### Extracted records
-- ==== Sys2Proof/Certificates/Slice0/Obligations.lean ====
section
/-! DEFINITION. The statements for the provers, each the formal text of rules of spec/ or of a property of the model. -/

section
open Sys2Proof Sys2Proof.Machine

/-! ### Words and their decoding -/

/-- O1. Decode and encode agree: every well-formed grammar word (R60, R66) and every well-formed block instruction (R193, R199, R200,
R205) decodes from the word that encodes it, with each operand at every value that its encoding admits. -/
def Obligations.WordsRoundTrip : Prop :=
  (∀ (i : Instr) (w : W32), i.wf = true → encodeGrammar i = some w → decodeGrammar w = .ok i) ∧
  ∀ (i : Instr) (w : W64), i.wf = true → encodeBlock i = some w → decodeBlock w = .ok i

/-- O2. No bit of an accepted word is dropped, and what the decoders accept is well formed: the word encodes back. -/
def Obligations.AcceptedWordsEncodeBack : Prop :=
  (∀ (w : W32) (i : Instr), decodeGrammar w = .ok i → i.wf = true ∧ encodeGrammar i = some w) ∧
  ∀ (w : W64) (i : Instr), decodeBlock w = .ok i → i.wf = true ∧ encodeBlock i = some w

/-- O3. Words written out field by field from R66 and R193 to R205 decode to the instructions they stand for. -/
def Obligations.WordsDecodeAsTheSpecLaysThemOut : Prop :=
  -- GOP[31:27] MC[26:23] LV[22:20] AUX[19:16] LBL[15:0]
  decodeGrammar ((0x04 : BitVec 5) ++ (0 : BitVec 4) ++ (0 : BitVec 3) ++ (0 : BitVec 4) ++ (0x0123 : BitVec 16)) = .ok (.jmpn 0x123) ∧
  decodeGrammar ((0x01 : BitVec 5) ++ (5 : BitVec 4) ++ (0 : BitVec 3) ++ (0 : BitVec 4) ++ (0 : BitVec 16)) = .ok (.mtch (.one .eos)) ∧
  -- OP[63:56] TY[55:52] TA[51:41] TB[40:30] X[29:0]; X of the XA layout: rnd sat empty cond imm
  decodeBlock ((0x10 : BitVec 8) ++ (3 : BitVec 4) ++ Target.bits .nowhere ++ Target.bits .nowhere ++
    ((0 : BitVec 3) ++ (1 : BitVec 2) ++ (0 : BitVec 2) ++ (0 : BitVec 3) ++ (5 : BitVec 20))) =
    .ok (.add ⟨⟨.nowhere, .nowhere⟩, .n32, .rne, .clamp, .absorb, 0, 5⟩) ∧
  decodeBlock 0xFF00000000000000 = .error .opcode

/-! ### A step -/

/-- O4. A step runs the instruction that its turn names (log 2): the sequencer's word at the pc of the context it serves, or its
recovery loop; the element's block word; an event. Within a tick units act in ascending order of their source numbers: a unit that comes
after one with a higher number waits (R26). Around exec a step adds one thing: a turn whose access asked a slice for a slot that its
partition's capped allotment of nothing never gives (R145) is taken back, and its unit waits; every other outcome stands as exec gives
it. With an empty agenda the turn is the open one, Config.turn. -/
def Obligations.StepRunsTheDecodedInstruction : Prop :=
  (∀ (s : State) (rest : List Turn) (die tile c : Nat) (i : Instr), s.stage = 4 → die < 4 → tile < 144 →
    s.agenda = .sequencer die tile :: rest → s.acted ≤ (sourceNo die tile 16).toNat →
    let u := noteWaits { s with agenda := rest, acted := (sourceNo die tile 16).toNat } (placeOf die tile) 8
    sequencerPick u (placeOf die tile) = some c →
    (let v := serving u die tile c
     (if v.here.seq.recov then i = .recoveryDiscard
      else decodeGrammar (gmemAt v v.focus.place v.here.seq.pc.toNat) = .ok i) →
     step s = grantedOr { s with agenda := rest } (exec i v))) ∧
  (∀ (s : State) (rest : List Turn) (die tile e c ins f k : Nat) (i : Instr), s.stage = 4 → die < 4 → tile < 144 → e < 16 →
    s.agenda = .element die tile e :: rest → s.acted ≤ (sourceNo die tile e).toNat →
    let u := { s with agenda := rest, acted := (sourceNo die tile e).toNat }
    elementPick u (placeOf die tile) e = some (c, ins, f, k) →
    (let v := { u with focus := ⟨die, tile, c, ins, f, k⟩ }
     decodeBlock (Image.code v.here.image ins) = .ok i → step s = grantedOr { s with agenda := rest } (exec i v))) ∧
  (∀ (s : State) (rest : List Turn) (i : Instr), s.stage = 4 → s.agenda = .event i :: rest → isEvent i = true →
    (eventSource i = none → step s = grantedOr { s with agenda := rest } (exec i { s with agenda := rest })) ∧
    ∀ n, eventSource i = some n → s.acted ≤ n →
      step s = grantedOr { s with agenda := rest } (exec i { s with agenda := rest, acted := n })) ∧
  (∀ (s : State) (o : Out), (∀ t, o = .next t → ∀ e ∈ t.slices, e.2.refused = false) → grantedOr s o = o) ∧
  (∀ (s t : State) e, e ∈ t.slices → e.2.refused = true → grantedOr s (.next t) = .next s) ∧
  (∀ (s : State) (rest : List Turn) (turn : Turn) (n : Nat), s.agenda = turn :: rest → turnSource turn = some n → n < s.acted →
    step s = .next { s with agenda := rest }) ∧
  ∀ s : State, s.agenda = [] → step s = step { s with agenda := [Config.turn s.turns], turns := s.turns + 1 }

/-! ### Reset and the invariant -/

/-- O5. What reset leaves. As the spec gives it: stage 0 (R269), every location 0 (R180), of a partition part.ways 0xFFFF (R144), part.vcw
0x10101010 (R168) and an empty report queue (R266), an engine's running maxima −∞ and sums 0 (R247), generators at 0x9E3779B9 XOR their
source (R49), a context's fpmode 0 (R53), fpflags 0 (R52) and handler 0 (R229), every die's fabric clock at 2,250 MHz while no partition owns a tile
of it (R259). The model's choice (log 4): no partition is set up, no tile is owned, no context is configured and its prio is 0, almanac
time is 0, and nothing is on the agenda. -/
def Obligations.ResetLeavesTheStatedValues : Prop :=
  let s := State.reset
  s.stage = 0 ∧ s.almanac = 0 ∧ s.agenda = [] ∧ (∀ a, Memory.read s.mem a = 0) ∧
  (∀ p, (s.part p).live = false ∧ (s.part p).ways = 0xFFFF ∧ (s.part p).vcw = 0x10101010 ∧ (s.part p).prod = 0 ∧ (s.part p).cons = 0) ∧
  (∀ c, (s.ctx c).active = false ∧ (s.ctx c).prio = 0 ∧ (s.ctx c).fpmode = 0 ∧ (s.ctx c).fpflags = 0 ∧ (s.ctx c).handler = 0) ∧
  (∀ e r, (s.engine e).m.getD r 0xFF800000 = 0xFF800000 ∧ (s.engine e).l.getD r 0 = 0) ∧
  (∀ die, die < 4 → SMap.get 0 s.fabric die = 2250) ∧ s.owners = [] ∧
  ∀ p e, genOf s p e = 0x9E3779B9 ^^^ BitVec.ofNat 32 (sourceAt p e).toNat

/-- O6. The machine right after reset meets the invariant. -/
def Obligations.ResetMeetsTheInvariant : Prop := Invariant State.reset

/-- O7. Every step keeps the invariant: each memory stays in its canonical form, so that equal memories are equal data, host.state
holds a stage the spec names, and each die has its copy of almanac time. -/
def Obligations.EveryStepKeepsTheInvariant : Prop :=
  ∀ s t : State, Invariant s → step s = .next t → Invariant t

/-- O8. Memory reads back what was written, byte by byte and as little-endian words (R3), leaves every other byte alone, and is
determined by what its addresses read. -/
def Obligations.MemoryReadsBackWhatWasWritten : Prop :=
  (∀ (m : Memory) (a b : Nat) (v : Byte), Memory.read (Memory.write m a v) b = if b = a then v else Memory.read m b) ∧
  (∀ (m : Memory) (a : Nat) (v : W32), Memory.word32 (Memory.put m a 4 v.toNat) a = v) ∧
  (∀ (m : Memory) (a : Nat) (v : W64), Memory.word64 (Memory.put m a 8 v.toNat) a = v) ∧
  (∀ (m : Memory) (a n v b : Nat), b < a ∨ a + n ≤ b → Memory.read (Memory.put m a n v) b = Memory.read m b) ∧
  ∀ m m' : Memory, Memory.wf m → Memory.wf m' → (∀ a, Memory.read m a = Memory.read m' a) → m = m'

/-! ### The mark sequencer (R59 to R77) -/

/-- O9. MTCH and TAKE DROP complete where the lookahead meets them: it is consumed, a mark moves the ordinals by R64's table, and the pc
goes to the next word (R63, R64, R68). The branches complete and change the sequencer state alone: JMPN and a BRM that is met take the
label, one that is not met goes on, SWM takes its table's label (R67, R408), CALLN pushes the return pc without a recovery point, RETN
pops it, RCVR sets the recovery point of the top entry (R68, R387). Nothing else changes. -/
def Obligations.MatchesAndBranchesComplete : Prop :=
  ∀ s : State, let q := s.here.seq
    (∀ (tok : Token) (rest : List Token), (s.inc (leadEnd s)).queue = tok :: rest →
      (∀ m, SelMeets m tok → ∃ t, exec (.mtch m) s = .next t ∧
        Consumes s t tok rest { seqAfter q tok with pc := q.pc + 1 }) ∧
      (tok.isMark = false → ∃ t, exec .takeDrop s = .next t ∧ Consumes s t tok rest { q with pc := q.pc + 1 })) ∧
    (∀ l, exec (.jmpn l) s = .next (withSeq s { q with pc := l })) ∧
    (∀ tok rest m l, (s.inc (leadEnd s)).queue = tok :: rest →
      (LookMeets m tok → exec (.brm m l) s = .next (withSeq s { q with pc := l })) ∧
      (¬ LookMeets m tok → exec (.brm m l) s = .next (withSeq s { q with pc := q.pc + 1 }))) ∧
    (∀ tok rest l e, (s.inc (leadEnd s)).queue = tok :: rest →
      swmLabel (gmemAt s (servedPlace s)) l.toNat tok.cls = some e → exec (.swm l) s = .next (withSeq s { q with pc := e })) ∧
    (∀ l, q.stack.length ≠ 64 → exec (.calln l) s =
      .next (withSeq s { q with stack := { ret := q.pc + 1, rlbl := 0, rv := false, rlev := 0 } :: q.stack, pc := l })) ∧
    (∀ e b t, q.stack = e :: b :: t → exec .retn s = .next (withSeq s { q with stack := b :: t, pc := e.ret })) ∧
    ∀ v l e t, q.stack = e :: t → exec (.rcvr v l) s =
      .next (withSeq s { q with stack := { e with rv := decide (v ≠ .off), rlev := v.code, rlbl := l } :: t, pc := q.pc + 1 })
######
Problem requirements
Word for word, please print every line from the beginning of the records to the line bearing "their decoding -/", counting both ends and stopping there.

Result of this exercise
-- ==== Sys2Proof/Certificates/Slice0/Obligations.lean ====
section
/-! DEFINITION. The statements for the provers, each the formal text of rules of spec/ or of a property of the model. -/

section
open Sys2Proof Sys2Proof.Machine

/-! ### Words and their decoding -/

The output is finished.